Boston College and goaltender Cory Schneider face Wisconsin this weekend, and they're not thinking about last year's National Championship game.

National TV Schedule

"Talking to the other guys, they’re just excited to go out there and try to come out with a win,” BC goalie Cory Schneider said. “Last year can’t mean anything right now. It would be nice to beat them because they’re a good team, and that’s all the motivation we can work off right now.”

Schneider wouldn’t downplay the importance of the weekend set in Badger Country, but he also wouldn’t buy into the hype that the game means more just because of the rematch factor, noting that a non-conference road win against one of the nation’s best teams was enough incentive to play well.

That, and Boston College knows it can regain some of the early-season steam it lost when Notre Dame invaded The Heights last Friday and embarrassed BC by a 7-1 clip. Schneider admitted he and the rest of the Eagles weren’t focused enough to play, and they paid the appropriate price as a result.

“We just didn’t come out with our A-game,” Schneider said. “We weren’t challenging. We weren’t making smart plays. You’ve got to credit Notre Dame. They came out prepared. We took it as a wakeup call, and the next night [in a 5-1 win over Bowling Green], we were a totally different team.”

A wakeup call – whether it be at a hotel room before sunrise on a business trip, or the consequence of a whitewashing at your own barn – is never fun. The silver lining for Boston College, though, is that it happened early enough in the season. A loss like this in the spring can result in a tailspin entering the postseason, which can nullify six months of great hockey.

“You never want something like that to happen to a team, but I think we took more good out of it than bad,” said Schneider, who allowed six of the Irish goals in the loss.

“It was early in the season in a non-conference game, and we can afford hiccups like that. I think we learned a lot about what we need to work on and what we need to get good at. It’s unfortunate to lose like that, but we’ll be back.”

And who better to rebound with than the reigning national champs? The Eagles have a chance to gauge their team early on before conference action really heats up and can also see how well deserving they were for the preseason’s top billing in the polls. It’s a test that really appeals to Schneider.

“It’s great to see where your team is at and what you need to work on,” Schneider said. “That’s the advantage of being tested early on in the season against such a great non-conference opponent. It’s also great to get us ready for league play when you play against the top teams [in the country]; especially if you can beat them, it will give you a lot of confidence. It’s a good test for everybody.”


Maine moves on without Lundin: Black Bear Ben Bishop has risen to high expectations between the pipes early this season. For starters, Bishop was amazing down the stretch last season when Maine advanced to the Frozen Four, jumping onto the national scene in the process.

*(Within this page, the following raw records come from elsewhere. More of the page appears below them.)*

-- ==== Sys2Proof/Machine/Construct.lean ====
section
/-! DEFINITION. Construction (60_exceptions.md R231; 70_reset_and_hazards.md R264): the checks of a configuration in
the order they are reported, and the constructor that gives an instance or refuses. -/

namespace Sys2Proof.Machine

/-- The widths of 10_state.md R38, check 6 of 60_exceptions.md R231. `h` is 31 bits wide, the window sizes and the
fail tolerances 16, the max-jumps 32; the two indicator parameters are bounded by checks 4 and 5. -/
def rawFits (r : RawConfig) : Bool :=
  r.nS < 2 ^ 16 && r.nC < 2 ^ 16 && r.diffS < 2 ^ 32 && r.failsS < 2 ^ 16 && r.diffC < 2 ^ 32
    && r.failsC < 2 ^ 16 && r.h < 2 ^ 31

/-- The checks of 60_exceptions.md R231; "the first failing check gives the reason". -/
def rawCheck (r : RawConfig) : Option ConfigReason :=
  if r.nS < 1 then some (.windowNotPositive .S)
  else if r.nC < 1 then some (.windowNotPositive .C)
  else if r.h < 1 then some .halfBandNotPositive
  else if r.ledCntMod < 1 ∨ 65536 < r.ledCntMod then some .ledModulusOutOfRange
  else if r.ledIdleDiv < 1 ∨ r.ledCntMod < r.ledIdleDiv then some .ledDivisorOutOfRange
  else if rawFits r then none
  else some .parameterTooWide

/-- The code of a reason (60_exceptions.md R231). -/
def reasonCode : ConfigReason → Nat
  | .windowNotPositive .S => 1
  | .windowNotPositive .C => 2
  | .halfBandNotPositive => 3
  | .ledModulusOutOfRange => 4
  | .ledDivisorOutOfRange => 5
  | .parameterTooWide => 6

/-- The parameters an instance's configuration was made of: every field "read whole and unsigned at its declared
width" (30_encoding.md R85). -/
def cfgRaw (c : Cfg) : RawConfig where
  nS := c.nS.toNat
  nC := c.nC.toNat
  diffS := c.diffS.toNat
  failsS := c.failsS.toNat
  diffC := c.diffC.toNat
  failsC := c.failsC.toNat
  h := c.h.toNat
  ledIdleDiv := c.ledIdleDiv.toNat
  ledCntMod := c.ledCntMod.toNat
  filterOrder := c.filterOrder

/-- The check of an instance's configuration: `none` when it is one that construction accepts. -/
def cfgCheck (c : Cfg) : Option ConfigReason := rawCheck (cfgRaw c)

/-- Checked parameters at the widths of 10_state.md R38. -/
def rawCfg (r : RawConfig) : Cfg where
  nS := BitVec.ofInt 16 r.nS
  nC := BitVec.ofInt 16 r.nC
  diffS := BitVec.ofNat 32 r.diffS
  failsS := BitVec.ofNat 16 r.failsS
  diffC := BitVec.ofNat 32 r.diffC
  failsC := BitVec.ofNat 16 r.failsC
  h := BitVec.ofInt 31 r.h
  ledIdleDiv := BitVec.ofInt 17 r.ledIdleDiv
  ledCntMod := BitVec.ofInt 17 r.ledCntMod
  filterOrder := r.filterOrder

/-- The constructor (60_exceptions.md R231): an instance in its reset state, or `refuse InvalidConfig(reason)`. -/
def construct (r : RawConfig) : Host.Outcome State Fault Refusal :=
  match rawCheck r with
  | some reason => .refused (.invalidConfig reason)
  | none => .next (State.resetOf (rawCfg r))

end Sys2Proof.Machine
end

But after Maine’s season ended, Bishop’s backup Matt Lundin told coach Tim Whitehead he was going to leave the team to pursue other options in junior hockey. Lundin was a very capable alternative for Whitehead with a 7-4 record in 15 games along with three shutouts, a 1.72 goals against average and a .934 save percentage.

Though not predictable, the move wasn’t completely shocking. Lundin was set to play for the Tri-City Storm in Nebraska last season before Jimmy Howard decided to pass up his senior season to cash some checks in the Red Wings’ organizations. When Howard left, Lundin returned and originally split the starting duties with Bishop.

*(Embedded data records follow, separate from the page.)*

-- ==== Sys2Proof/Tests/Slice0.lean ====
section
/-! SUPPORT. Tests. Expected values are those the spec prints: the stage-code map of 30_encoding.md R83, the worked
examples of the operation rules, and the boundary values they name. The `witness_` theorems show states and operands
that meet the hypotheses of the statements of the same name. -/

open Sys2Proof
open Sys2Proof.Machine

namespace Sys2Proof.Tests

/-! ### Decoding, by the words of 30_encoding.md R83 -/

theorem test_decode_sequencer : decode 0b0000 = .ok .idle ∧ decode 0b0001 = .ok .acq := by decide
theorem test_decode_clip : decode 0b0010 = .ok .clipS ∧ decode 0b0011 = .ok .clipC := by decide
theorem test_decode_plausibility_filter : decode 0b0100 = .ok .plausS ∧ decode 0b0101 = .ok .plausC := by decide
theorem test_decode_mean_filter : decode 0b0110 = .ok .meanS ∧ decode 0b0111 = .ok .meanC := by decide
theorem test_decode_mapping : decode 0b1000 = .ok .mapS ∧ decode 0b1001 = .ok .mapC := by decide
theorem test_decode_control_and_actuation : decode 0b1010 = .ok .ctrl ∧ decode 0b1011 = .ok .act := by decide
theorem test_decode_trace : decode 0b1100 = .ok .trace := by decide
theorem test_decode_reserved_rejected : decode 0b1101 = .error (.reservedCode 0b1101) ∧
    decode 0b1110 = .error (.reservedCode 0b1110) ∧ decode 0b1111 = .error (.reservedCode 0b1111) := by decide
theorem test_code_fields : codeUnit 0b0101 = 0b010 ∧ codeSel 0b0101 = 1 := by decide
/-- The first example of 30_encoding.md R88. -/
theorem test_stimulus_word : encodeStimulus { set := 400, cur := 150 } = 0x0000009600000190#64 := by decide
theorem test_table_word : decodeTableWord 8 0b1100 = some .trace ∧ decodeTableWord 8 0b1101 = none ∧
    decodeTableWord 8 16 = none := by decide

/-! ### What the checks refuse -/

/-- The three reserved codes are no operation's code (R86). -/
theorem test_reserved_codes_not_assigned : codeAssigned 0b1101 = false ∧ codeAssigned 0b1110 = false ∧
    codeAssigned 0b1111 = false := by decide

/-- A good set of parameters, for the checks of 60_exceptions.md R231 to refuse a variant of. -/
def goodConfig : RawConfig where
  nS := 4
  nC := 4
  diffS := 10
  failsS := 3
  diffC := 10
  failsC := 3
  h := 1000
  ledIdleDiv := 4
  ledCntMod := 256
  filterOrder := .plausThenMean

/-- The largest legal values (10_state.md R38). -/
def largestConfig : RawConfig where
  nS := 65535
  nC := 65535
  diffS := 4294967295
  failsS := 65535
  diffC := 4294967295
  failsC := 65535
  h := 2147483647
  ledIdleDiv := 65536
  ledCntMod := 65536
  filterOrder := .meanThenPlaus

/-- The smallest legal values (10_state.md R38). -/
def smallestConfig : RawConfig where
  nS := 1
  nC := 1
  diffS := 0
  failsS := 0
  diffC := 0
  failsC := 0
  h := 1
  ledIdleDiv := 1
  ledCntMod := 1
  filterOrder := .plausThenMean

theorem test_config_windows : rawCheck { goodConfig with nS := 0, nC := 0 } = some (.windowNotPositive .S) ∧
    rawCheck { goodConfig with nC := -1 } = some (.windowNotPositive .C) := by decide
theorem test_config_half_band : rawCheck { goodConfig with h := 0, ledCntMod := 0 } = some .halfBandNotPositive := by
  decide
theorem test_config_led : rawCheck { goodConfig with ledCntMod := 65537 } = some .ledModulusOutOfRange ∧
    rawCheck { goodConfig with ledIdleDiv := 257 } = some .ledDivisorOutOfRange := by decide
theorem test_config_widths : rawCheck { goodConfig with h := 2147483648 } = some .parameterTooWide ∧
    rawCheck { goodConfig with diffC := 4294967296 } = some .parameterTooWide := by decide
theorem test_config_extremes : rawCheck largestConfig = none ∧ rawCheck smallestConfig = none ∧
    cfgRaw (rawCfg largestConfig) = largestConfig ∧ cfgRaw (rawCfg smallestConfig) = smallestConfig := by decide

/-! ### One step -/

/-- The reset state with `seq.stage` at a given code. -/
def atStage (c : Code) : State := { State.reset with stage := c }

/-- What an observation of the next state gives, if the step answers one. -/
def after {α : Type} (s : State) (look : State → α) : Option α :=
  match step s with
  | .next t => some (look t)
  | .fault _ => none
  | .refused _ => none

/-- An instance whose mean filters hold 100 and 60, with windows 4 and 8. -/
def withMeans (c : Code) : State :=
  { atStage c with
    cfg := { Cfg.base with nS := 4, nC := 8 }
    meanS := { valid := true, last := 100 }
    meanC := { valid := true, last := 60 }
    record := { State.reset.record with setClip := 200, curClip := 75 } }

/-- An instance whose plausibility filters hold 100, with given counts and the reading 500 on both channels. -/
def withPlaus (c : Code) (failsS failsC : Count) (reading : Word) : State :=
  { atStage c with
    plausS := { valid := true, last := 100, fails := failsS }
    plausC := { valid := true, last := 100, fails := failsC }
    record := { State.reset.record with setClip := reading, curClip := reading } }

/-- An instance with given temperatures and control state. -/
def withTemps (c : Code) (cooling : Bool) (setMdeg curMdeg : Word) : State :=
  { atStage c with
    cooling := cooling
    record := { State.reset.record with setMdeg := setMdeg, curMdeg := curMdeg, comp := cooling } }

/-- R213, worked example. -/
theorem test_idle_accepts : after { State.reset with pins := { Pins.quiet with tick := true } } State.stage =
    some 0b0001 := by decide
theorem test_idle_waits : after State.reset id = some State.reset := by decide
/-- R140, worked example. -/
theorem test_acq : after { atStage 0b0001 with pins := { Pins.quiet with adcSet := 400, adcCur := BitVec.ofInt 32 (-7) } }
    (fun t => (t.record.setRaw, t.record.curRaw.toInt)) = some (400, -7) := by decide
/-- R142, worked example and the corner −2^31. -/
theorem test_clipS : after { atStage 0b0010 with record := { State.reset.record with setRaw := 5000 } }
    (fun t => t.record.setClip) = some 4096 := by decide
theorem test_clipS_smallest : after { atStage 0b0010 with record := { State.reset.record with setRaw := 0x80000000 } }
    (fun t => t.record.setClip) = some 0 := by decide
/-- R143, worked example. -/
theorem test_clipC : after { atStage 0b0011 with record := { State.reset.record with curRaw := BitVec.ofInt 32 (-7) } }
    (fun t => (t.record.curClip, t.stage)) = some (0, 0b0100) := by decide
/-- R122, worked example. -/
theorem test_plausS_rejects : after (withPlaus 0b0100 0 0 500) (fun t => (t.plausS, t.record.setClip)) =
    some ({ valid := true, last := 100, fails := 1 }, 100) := by decide
/-- R125: the boundary is inclusive, downward too. -/
theorem test_plausS_boundary : after (withPlaus 0b0100 2 0 90) (fun t => (t.plausS, t.record.setClip)) =
    some ({ valid := true, last := 90, fails := 0 }, 90) := by decide
/-- R123, worked example. -/
theorem test_plausC_force_accepts : after (withPlaus 0b0101 0 3 500) (fun t => (t.plausC, t.record.curClip)) =
    some ({ valid := true, last := 500, fails := 0 }, 500) := by decide
/-- R105, worked example. -/
theorem test_meanS : after (withMeans 0b0110) (fun t => (t.meanS, t.record.setClip)) =
    some ({ valid := true, last := 125 }, 125) := by decide
/-- R106, worked example. -/
theorem test_meanC : after (withMeans 0b0111) (fun t => (t.meanC, t.record.curClip)) =
    some ({ valid := true, last := 61 }, 61) := by decide
/-- R156, worked example and a corner. -/
theorem test_mapS : after { atStage 0b1000 with record := { State.reset.record with setClip := 400 } }
    (fun t => t.record.setMdeg) = some 10000 := by decide
theorem test_mapS_above_the_bands : after { atStage 0b1000 with record := { State.reset.record with setClip := 661 } }
    (fun t => t.record.setMdeg) = some 15000 := by decide
/-- R158, worked example and a corner. -/
theorem test_mapC : after { atStage 0b1001 with record := { State.reset.record with curClip := 150 } }
    (fun t => t.record.curMdeg) = some 11000 := by decide
theorem test_mapC_below_zero : after { atStage 0b1001 with record := { State.reset.record with curClip := 39 } }
    (fun t => t.record.curMdeg.toInt) = some (-100) := by decide
/-- R172, worked example, and R176: exactly 9000 returns to Idle. -/
theorem test_ctrl_on : after (withTemps 0b1010 false 10000 11000) (fun t => (t.cooling, t.record.comp)) =
    some (true, true) := by decide
theorem test_ctrl_off : after (withTemps 0b1010 true 10000 9000) (fun t => (t.cooling, t.record.comp)) =
    some (false, false) := by decide
/-- R186, worked example. -/
theorem test_act : after { atStage 0b1011 with act := { ledPhase := true, ledCnt := 8 } } (fun t => (t.act, t.lines)) =
    some ({ ledPhase := false, ledCnt := 9 }, { comp := false, led := false }) := by decide
/-- R190: the count wraps at the modulus. -/
theorem test_act_wraps : after { atStage 0b1011 with act := { ledPhase := true, ledCnt := 255 } } (fun t => t.act) =
    some { ledPhase := true, ledCnt := 0 } := by decide
/-- R200, worked example. -/
theorem test_trace : after (withTemps 0b1100 true 10000 11000) (fun t => (t.trace, t.stage)) =
    some ({ valid := true, comp := true, setMdeg := 10000, curMdeg := 11000 }, 0b0000) := by decide
/-- R200: "0 again in the next". -/
theorem test_strobe_falls : after { State.reset with trace := { State.reset.trace with valid := true, setMdeg := 5000 } }
    (fun t => (t.trace.valid, t.trace.setMdeg)) = some (false, 5000) := by decide
/-- R262: reset wins over a request, in mid-tick too. -/
theorem test_reset_wins : after { atStage 0b1010 with pins := { Pins.quiet with rst := true, tick := true } }
    (fun t => (t.stage, t.cfg)) = some (0b0000, Cfg.base) := by decide
/-- R86: stuck. -/
theorem test_reserved_stuck : step (atStage 0b1110) = .refused (.stuckStage 0b1110) := rfl
theorem test_withFetchWord : after (State.reset.withFetchWord 8 0b1000) (fun t => t.stage) = some 0b1001 := by decide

Though Whitehead expects freshman backup Dave Wilson to push Bishop this season, he noted his sophomore is the clear No. 1 goalie and should benefit because of that.

“[Bishop] did a really good job and was able to take us to the Frozen Four,” Whitehead said. “That’s quite the compliment for a freshman. This year, the challenge for Ben is to take his game to the next level and really become an elite goaltender at the college level. He has already started showing signs of that. I am really pleased for him, and I think it is a real natural step for Ben to become a dominant goalie. He is off to a phenomenal start.”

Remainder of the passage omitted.